Солнце вдруг стремительно скрылось, показалось сперва, что потемнело в глазах, но нет, налетел шквальный ветер, ударила гроза, разом опустился глухой почти непроглядный дождь. В Беловежском густом лесу мы ехали сперва по главной дороге, потом свернули на узкий проселок, машина заелозила по болотам, тут же ставшим почти бесконечными… Когда остановились, наконец, на просторной поляне с вековыми деревьями, дождь также внезапно стих, мокрые кроны прошило густым уже предвечерним золотом и в удивительной тишине послышалось дробное шлепанье тяжелой капели и печальные крики горлинок… как они тосковали, как плакали!

— Здесь был большой бой в сорок четвертом, — сказал мне Миколай, высокий грузный поляк, мой ровесник, с которым у нас уже при первом рукопожатии установилось вдруг доверительное чувство явной взаимной симпатии. — Наши партизаны соединились тут с отрядом вашей кавалерии… с казаками, да. Но их предали.

Он наклонил крупную голову, задумался, словно подыскивая слова.

— То нельзя понимать, как чисто предательство, — сказал, словно извиняясь. — Шла война… борьба. У каждого своя правда. Скорее то была ловушка, был военный обман… как это?

— Военная хитрость, — подсказал мой друг Олег Лосото, корреспондент «Правды» в Польше, устроивший по моей просьбе эту нашу поездку в Белосток из Варшавы.

— То так, — сказал Миколай. — Но здесь тогда очень много ваших погибло. Наверно, и твой дед тогда — тоже здесь.

Впервые он сказал «ты», обнял меня за плечи, повел к врытому посреди поляны длинному столу из толстых, давно потемневших досок — на застеленном полиэтиленовой скатеркой краю его уже готовили поминальный ужин.

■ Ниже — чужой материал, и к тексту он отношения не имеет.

-- ==== Sys2Proof/Laws/PerInstr.lean ====
section
/-! SUPPORT. Laws of every instruction as syntax, one lemma per constructor: a word has between one and
four 4-byte words in its encoding and a place where it may stand, an event has neither. -/

set_option Elab.async false

namespace Sys2Proof.Laws.Encoding

/-- An instruction with a place in code is one to four words long; an event has no encoding (R219, R223,
R226, R355). -/
def Statement (i : Instr) : Prop :=
  (i.ctx = none ∧ i.encode = []) ∨ (i.ctx ≠ none ∧ 1 ≤ i.encode.length ∧ i.encode.length ≤ 4)

theorem lits_le (a : Src) : a.lits.length ≤ 1 := by cases a <;> simp [Src.lits]

theorem word0 {i : Instr} {w : W32} (hc : i.ctx ≠ none) (h : i.encode = [w]) : Statement i := by
  simp [Statement, hc, h]
theorem word1 {i : Instr} {w : W32} {a : Src} (hc : i.ctx ≠ none) (h : i.encode = w :: a.lits) : Statement i := by
  have := lits_le a
  simp only [Statement, hc, h, List.length_cons, ne_eq, not_false_eq_true, true_and, false_and, false_or]; omega
theorem word2 {i : Instr} {w : W32} {a b : Src} (hc : i.ctx ≠ none) (h : i.encode = w :: (a.lits ++ b.lits)) : Statement i := by
  have := lits_le a; have := lits_le b
  simp only [Statement, hc, h, List.length_cons, List.length_append, ne_eq, not_false_eq_true, true_and, false_and, false_or]; omega
theorem word3 {i : Instr} {w : W32} {a b c : Src} (hc : i.ctx ≠ none) (h : i.encode = w :: (a.lits ++ b.lits ++ c.lits)) : Statement i := by
  have := lits_le a; have := lits_le b; have := lits_le c
  simp only [Statement, hc, h, List.length_cons, List.length_append, ne_eq, not_false_eq_true, true_and, false_and, false_or]; omega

— Ты видишь, эти деревья — странные? — спросил Миколай. — То половинки деревьев, хотя они давно старые. Пушки тут все тогда смешали с землей. Была засада, где нельзя уцелеть.

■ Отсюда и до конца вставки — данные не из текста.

/-- What no call to a borrower touches. -/
def State.apart (s : State) : LinkState × BootState × List (Nat × Nat) × List LogRec × List FaultRec × List Promotion × List (Nat × Nat) × List Nat ×
    List Nat × List Nat :=
  (s.link, s.boot, s.mgmt, s.log, s.faults, s.mem.promos, s.mem.scans, s.mem.rebuilds, s.mem.failedDies, s.mem.failedTowers)
theorem State.apart_foldl {α : Type} {f : State → α → State} (hf : ∀ t x, (f t x).apart = t.apart) (xs : List α) (s : State) :
    (xs.foldl f s).apart = s.apart := by
  induction xs generalizing s with
  | nil => rfl
  | cons x xs ih => exact (ih _).trans (hf s x)
theorem State.apart_callBack (s : State) (p : Borrow → Bool) : (s.callBack p).apart = s.apart := by
  unfold State.callBack
  refine (State.apart_foldl (fun t b => ?_) _ _).trans (show (State.mapMem s _).apart = s.apart from rfl)
  split
  · split <;> rfl
  · rfl
theorem State.memOnly_callBack (s : State) (p : Borrow → Bool) : s.MemOnly (s.callBack p) := by
  have h := s.apart_callBack p
  simp only [State.apart, Prod.mk.injEq] at h
  obtain ⟨hlink, hboot, hmgmt, hlog, hfaults, hpromos, hscans, hrebuilds, hdies, htowers⟩ := h
  exact ⟨s.keepsMills_callBack p, hlink, hboot, hmgmt, hlog, hfaults, ⟨hpromos, hscans, hrebuilds, hdies, htowers⟩,
    fun hb => State.callBack_nobody hb p, fun hi => hi.callBack p⟩
theorem State.memOnly_callBorrowers (s : State) (p : Place) : s.MemOnly (s.callBorrowers p) := by
  unfold State.callBorrowers
  split
  · exact s.memOnly_callBack _
  · exact .refl s

theorem State.memOnly_placeWrite (s : State) (p : Place) (val mask : BitVec 2048) : s.MemOnly (s.mapMem fun x => x.placeWrite p val mask) :=
  s.memOnly_mapMem (MemState.steady_placeWrite _ _ _ _)
theorem State.memOnly_homeTake (s : State) (p : Place) (also : Node → Bool) : s.MemOnly (s.homeTake p also) := by
  unfold State.homeTake
  refine (s.memOnly_callBorrowers p).trans ?_
  dsimp only
  split
  · exact .refl _
  · rename_i l _
    refine State.MemOnly.trans (State.memOnly_lines (f := fun x => x.dropLine l.node l.a) _ ⟨rfl, rfl, rfl, rfl, rfl⟩ rfl rfl)
      (State.MemOnly.foldl (fun t k => ?_) _ _)
    split
    · exact (State.memOnly_pull also 4 k.node k.a t).trans (State.memOnly_placeWrite _ _ _ _)
    · exact t.memOnly_sendInv _ _
theorem State.memOnly_homeClear (s : State) (p : Place) : s.MemOnly (s.homeClear p) := s.memOnly_homeTake p _

theorem State.memOnly_endWfa (s : State) (mine : CoreId → LineId → Bool) : s.MemOnly (s.endWfa mine) :=
  ⟨⟨rfl, rfl, rfl⟩, rfl, rfl, rfl, rfl, rfl, .refl _, fun h => ⟨rfl, h⟩, id⟩
theorem State.memOnly_homeSpread (s : State) (p : Place) (val mask : BitVec 2048) : s.MemOnly (s.homeSpread p val mask) := by
  unfold State.homeSpread
  refine ((s.memOnly_callBorrowers p).trans (State.memOnly_endWfa _ _)).trans (State.memOnly_mapMem _ ?_)
  exact (MemState.steady_placeWrite _ p val mask).trans ⟨⟨rfl, rfl, rfl, rfl, rfl⟩, rfl, id⟩
/-- A write by the home works on memory, messages and waits of wfa alone. -/
theorem State.memOnly_homeWrite (s : State) (p : Place) (val mask : BitVec 2048) : s.MemOnly (s.homeWrite p val mask) := by
  unfold State.homeWrite
  split
  · exact (s.memOnly_homeClear p).trans (State.memOnly_placeWrite _ _ _ _)
  · exact s.memOnly_homeSpread p val mask
theorem State.memOnly_putTower (s : State) (tower pa n x : Nat) : s.MemOnly (s.putTower tower pa n x) := s.memOnly_homeWrite _ _ _
theorem State.memOnly_physWrite (s : State) (tower pa : Nat) (bs : List (BitVec 8)) : s.MemOnly (s.physWrite tower pa bs) := by
  unfold State.physWrite
  exact State.MemOnly.foldl (fun t p => t.memOnly_homeWrite _ _ _) _ s

/-! ### Fields of a register -/

theorem bits_setBits (v x : Nat) {hi lo : Nat} (h : lo ≤ hi) : bits (setBits v hi lo x) hi lo = x % 2 ^ (hi + 1 - lo) := by
  have hpos : 0 < 2 ^ lo := Nat.two_pow_pos lo
  have hup : 2 ^ (hi + 1 - lo) * 2 ^ lo = 2 ^ (hi + 1) := by rw [← Nat.pow_add]; congr 1; omega
  have hsplit : v - bits v hi lo * 2 ^ lo = v / 2 ^ (hi + 1) * 2 ^ (hi + 1) + v % 2 ^ lo := by
    have hlow : v % 2 ^ (hi + 1) = v / 2 ^ lo % 2 ^ (hi + 1 - lo) * 2 ^ lo + v % 2 ^ lo := by
      rw [← hup, Nat.mul_comm _ (2 ^ lo), Nat.mod_mul, Nat.mul_comm _ (2 ^ lo), Nat.add_comm]
    have hall := Nat.div_add_mod v (2 ^ (hi + 1))
    rw [Nat.mul_comm] at hall
    rw [bits]
    omega
  have hsum : setBits v hi lo x = v % 2 ^ lo + 2 ^ lo * (x % 2 ^ (hi + 1 - lo) + 2 ^ (hi + 1 - lo) * (v / 2 ^ (hi + 1))) := by
    rw [setBits, hsplit, ← hup]
    simp only [Nat.mul_add, Nat.mul_comm, Nat.mul_assoc, Nat.add_comm, Nat.add_left_comm]
  rw [hsum, bits, Nat.add_mul_div_left _ _ hpos, Nat.div_eq_of_lt (Nat.mod_lt _ hpos), Nat.zero_add, Nat.add_mul_mod_self_left, Nat.mod_mod]

/-! ### Promotions (R126, R127) -/

section
variable {tower : Nat} {v : BitVec 64} {s : State}

/-- The address that a promotion request names. -/
def promVa (v : BitVec 64) : Nat :=
  if bit v.toNat 56 then bits v.toNat 56 21 * 2 ^ 21 + (2 ^ 7 - 1) * 2 ^ 57 else bits v.toNat 56 21 * 2 ^ 21

theorem exec_promreqWrite_ignored (hlt : tower < 72) (h : bit (s.reg (0x00410000 + 0x100 * tower)) 31 = true ∨
    bit (s.reg (0x00410000 + 0x100 * tower + 8)) 63 = false) : exec (.promreqWrite tower v) s = .next s := by
  have hexec : exec (.promreqWrite tower v) s = execPromreqWrite tower v s := rfl
  rw [hexec, execPromreqWrite, if_neg (by omega)]
  refine if_pos ?_
  rcases h with h | h
  · exact .inl h
  · exact .inr (.inl h)

/-- A request for a promotion that is accepted (R127). -/
def State.promAccept (s : State) (tower : Nat) (v : BitVec 64) (tt pa : Nat) (es : List W64) : State :=
  let cfg := s.reg (offProm tower)
  let tgt := s.reg (offProm tower + 8)
  let asid := bits cfg 15 0
  let va56 := bits v.toNat 56 21 * 2 ^ 21
  ((s.setReg (offProm tower) (setBits cfg 31 31 1)).setReg (offProm tower + 8) (setBits tgt 63 63 0)).mapMem fun x => { x with
    tlb := x.tlb.filter fun e => !(e.tower == tower && e.asid == asid && decide (e.page < va56 / 65536 + 32) &&
      decide (va56 / 65536 < e.page + e.pages))
    promos := x.promos ++ [⟨tower, asid, va56, bits tgt 19 0, tt, pa, es⟩] }

section
variable (hlt : tower < 72) (hidle : bit (s.reg (0x00410000 + 0x100 * tower)) 31 = false)
  (htgt : bit (s.reg (0x00410000 + 0x100 * tower + 8)) 63 = true) (hrun : s.siteRuns (.tower tower) = true)
include hlt hidle htgt hrun

theorem exec_promreqWrite_refused (hnone : s.promEntries tower (bits (s.reg (offProm tower)) 15 0) (promVa v) = none) :
    exec (.promreqWrite tower v) s = .next (s.promLast tower 2) := by
  have hexec : exec (.promreqWrite tower v) s = execPromreqWrite tower v s := rfl
  have hoff : offProm tower = 0x00410000 + 0x100 * tower := rfl
  rw [promVa] at hnone
  rw [hexec, execPromreqWrite, if_neg (by omega)]
  dsimp only
  rw [if_neg (by rw [hoff, hidle, htgt, hrun]; simp), show ones 7 = 2 ^ 7 - 1 from rfl, hnone]

theorem exec_promreqWrite_accepted {tt pa : Nat} {es : List W64}
    (hsome : s.promEntries tower (bits (s.reg (offProm tower)) 15 0) (promVa v) = some (tt, pa, es)) :
    exec (.promreqWrite tower v) s = .next (s.promAccept tower v tt pa es) := by
  have hexec : exec (.promreqWrite tower v) s = execPromreqWrite tower v s := rfl
  have hoff : offProm tower = 0x00410000 + 0x100 * tower := rfl
  rw [promVa] at hsome
  rw [hexec, execPromreqWrite, if_neg (by omega)]
  dsimp only
  rw [if_neg (by rw [hoff, hidle, htgt, hrun]; simp), show ones 7 = 2 ^ 7 - 1 from rfl, hsome]
  unfold State.promAccept
  dsimp only

end

theorem State.reg_mapMem (s : State) (f : MemState → MemState) (off : Nat) : (s.mapMem f).reg off = s.reg off := rfl
theorem State.promAccept_regs (hrise : (s.mgmt.map fun e => e.1).Pairwise (· < ·)) (tt pa : Nat) (es : List W64) :
    (s.promAccept tower v tt pa es).reg (offProm tower) = setBits (s.reg (offProm tower)) 31 31 1 ∧
      (s.promAccept tower v tt pa es).reg (offProm tower + 8) = setBits (s.reg (offProm tower + 8)) 63 63 0 := by
  unfold State.promAccept
  generalize offProm tower = a
  have hrise' := State.setReg_rising hrise a (setBits (s.reg a) 31 31 1)
  dsimp only
  rw [State.reg_mapMem, State.reg_mapMem, State.reg_setReg_same hrise', State.reg_setReg_other hrise' _ (by omega), State.reg_setReg_same hrise]
  exact ⟨rfl, rfl⟩

end

/-- The copy of a page works on memory alone. -/
theorem State.memOnly_tcDrop (s : State) (tower line : Nat) : s.MemOnly (s.mapMem fun x => x.tcDrop tower line) :=
  s.memOnly_mapMem (MemState.steady_tcDrop _ _ _)
theorem MemState.steady_putLine (x : MemState) (a : Nat) (val mask : BitVec 2048) : x.Steady { x with dram := x.dram.putLine a val mask } := by
  refine ⟨⟨rfl, rfl, rfl, rfl, rfl⟩, rfl, fun h => ?_⟩
  rw [MemState.canonical_iff] at *
  dsimp only
  exact ⟨Mem.wf_putLine h.1 _ _ _, h.2⟩
/-- A line of a tower is written to another, which leaves the tower cache. -/
def MemState.copyLine (x : MemState) (tower src dst : Nat) : MemState :=
  let x := x.tcDrop tower (dst / 256)
  { x with dram := x.dram.putLine (tower * towerSpan + dst) (x.dram.line (tower * towerSpan + src)) lineFull }
theorem MemState.steady_copyLine (x : MemState) (tower src dst : Nat) : x.Steady (x.copyLine tower src dst) := by
  have hdrop := x.steady_tcDrop tower (dst / 256)
  unfold MemState.copyLine
  generalize x.tcDrop tower (dst / 256) = y at hdrop
  exact hdrop.trans (y.steady_putLine (tower * towerSpan + dst) (y.dram.line (tower * towerSpan + src)) lineFull)
theorem State.memOnly_copyLine (s : State) (tower src dst : Nat) : s.MemOnly (s.mapMem fun x => x.copyLine tower src dst) :=
  s.memOnly_mapMem (s.mem.steady_copyLine tower src dst)
theorem State.memOnly_promPage (s : State) (p : Promotion) (j : Nat) : s.MemOnly (s.promPage p j) := by
  unfold State.promPage
  refine State.MemOnly.foldl (fun t i => ?_) _ s
  exact ((t.memOnly_tcDrop _ _).trans (State.memOnly_homeClear _ _)).trans (State.memOnly_copyLine _ _ _ _)
theorem State.memOnly_promSwap (p : Promotion) (fuel : Nat) : ∀ (j : Nat) (s : State), s.MemOnly (s.promSwap p fuel j).1 := by
  induction fuel with
  | zero => exact fun _ s => .refl s
  | succ fuel ih =>
    intro j s
    unfold State.promSwap
    dsimp only
    split
    · exact (s.memOnly_putTower _ _ _ _).trans (ih _ _)
    · exact .refl s
theorem State.memOnly_promUndo (s : State) (p : Promotion) (n : Nat) : s.MemOnly (s.promUndo p n) := by
  unfold State.promUndo
  exact State.MemOnly.foldl (fun t j => t.memOnly_putTower _ _ _ _) _ s
theorem State.memOnly_promMoved (s : State) (p : Promotion) (n : Nat) : s.MemOnly (s.promMoved p n) :=
  s.memOnly_lines ⟨rfl, rfl, rfl, rfl, rfl⟩ rfl rfl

Громко плакали горлинки, мы, не чокаясь, пили, чуть в сторонке одиноко стояла налитая всклень рюмка с краюшкой хлеба на ней, закатное солнце дожигало черные стволы мокрых лип.

Так вышло, что покойного отца я отчетливо различаю в памяти с сорок четвертого, когда он вошел в дверь бабушкиной хаты в черных очках, с тростью в правой руке и с растопыренной левой пятерней. «Вы тут, дети? — хрипло спросил. — Это я, папка ваш, — не пугайтесь!» Деда — все мы, и взрослые, и детишки всегда его звали Васей — помню с тридцать девятого, когда он, так и не заимевший наследника, начал учить меня, трехлетку, стрелять из ружья: первый раз, я это помню, как будто было и впрямь вчера, стволы лежали на черном, нарытом кротом холмике, а я корячился на коленках в сухой осенней траве… как я заревел, когда двустволка бабахнула!

И вот столько лет пронеслось, на белом свете не осталось почти никого, кто деда помнил, жива только мама, после которой я в роду старший — родные и двоюродные младшие братья знают Васю лишь понаслышке… дать телеграмму из Белостока маме в станицу? Или все-таки братьям?.. Пусть подготовят мать. Даже через столько лет, знаю, это известие может воскресить боль, которую ей теперь трудно будет перенести… Почему я так нескоро собрался сюда? Ах, Вася, Вася, Василий Карпович! К нам в станицу приезжал потом после войны его экипаж: от Курска на той же машине, в том же танке они докатили до Берлина, никого потом даже не поцарапало, а под Курском, на Прохоровском поле их спас дед, отчаянный механик-водитель. Но не давала покоя ему, иногороднему, казачья слава! В Отрадной, когда долечивал рану, станичники уговорили перевестись в кавалерию, и дважды под ним сперва убило коня, а потом эта последняя, из-под Белостока, весточка: писем скоро не ждите, уходим на спецзадание. Вот где, выходит, оно тогда прервалось!

Меня он, и в самом деле, любил и баловал, хоть не один раз, не два подвергал испытаниям вроде этого, с двустволкой на черном крошечном бугорке: «Нажми, мальчишка, вот тут — крот выскочит!»

— Хорошо, что ты все-таки нашел его, слухай! — сказал Миколай. — Давайте поднимем теперь за боевое содружество… за неразделимо воинско братство! Тут неизвестно кого тогда больше погибло: наших партизан или ваших казаков. Давай: за русских жолнежей. За простых солдат. И за польских честных жолнежей!

Я выпил и уронил голову. Прошел по еле заметной тропинке в лес, ткнулся лбом во влажную кору большого дуба, и плечи мои тряслись, пока рядом не остановился Миколай:

— Не надо, слухай! Столько до сих пор не нашли, а ты теперь нашел, ты знаешь, где он лежит, твой дед. Станешь к нам теперь приезжать. С детьми. С внуками. Я всегда теперь буду ждать тебя, ты помни это, ты знай: Миколай ждет!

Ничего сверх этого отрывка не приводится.